Exercise description:
Copy out, from the entries below, each line that holds the string "which".

Dataset entries:
/-- The cores a carpet's work has run on: their L1s may hold its words, those of its cushions that have ended among them. -/
def carpetCores (s : State) (k : Carpet) : List Nat :=
  (k.cores ++ (s.fibres.filter (fun f => f.carpet == k.id && !f.saved)).map (·.core)).dedup

/-- The carpet's held writes and walkers, which would still reach an L1, are no more (R373 steps 2 and 4). -/
def dropHeld (s : State) (k : Carpet) : State :=
  let mine (fid cush : Nat) : Bool := (getFibre s fid).any (fun f => f.carpet == k.id) || (getCush s cush).any (fun c => c.carpet == k.id)
  { s with
    held := s.held.filter (fun h => !mine h.fid h.cush)
    jobs := s.jobs.filter (fun j => !(getFibre s j.fid).any (fun f => f.carpet == k.id)) }

/-- CARPET_DISCARD: the L1 words it has written go to their homes, then it is discarded whole; `keep` says which of its writes in
flight are applied (R373). -/
def execCarpetDiscard (carpet : Nat) (keep : List Bool) (s : State) : Host.Outcome State Fault Refusal :=
  match getCarpet s carpet with
  | none => .next s
  | some k =>
    if !k.dead || k.gone then .next s
    else
      let cores := carpetCores s k
      match k.barrier with
      | none =>
        let s := cores.foldl l1WriteBackAll (dropHeld s k)
        .next (updCarpet s carpet (fun k => { k with barrier := some s.nextId }))
      | some b =>
        if !cores.all (fun c => wbDone s c b) then .next s
        else
          let ds := s.detects.filter (fun d => d.carpet == carpet)
          let fz := freezeCushions s ds
          let s := removeWork (settleWrites fz.1 carpet keep) carpet
          let s := { s with detects := s.detects.filter (fun d => d.carpet != carpet) }
          let s := discardRecord s ds fz.2
          .next (dropGone (updCarpet s carpet (fun k => { k with gone := true })))

end Sys2Proof.Machine
end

Response area:
/-- The carpet's held writes and walkers, which would still reach an L1, are no more (R373 steps 2 and 4). -/
/-- CARPET_DISCARD: the L1 words it has written go to their homes, then it is discarded whole; `keep` says which of its writes in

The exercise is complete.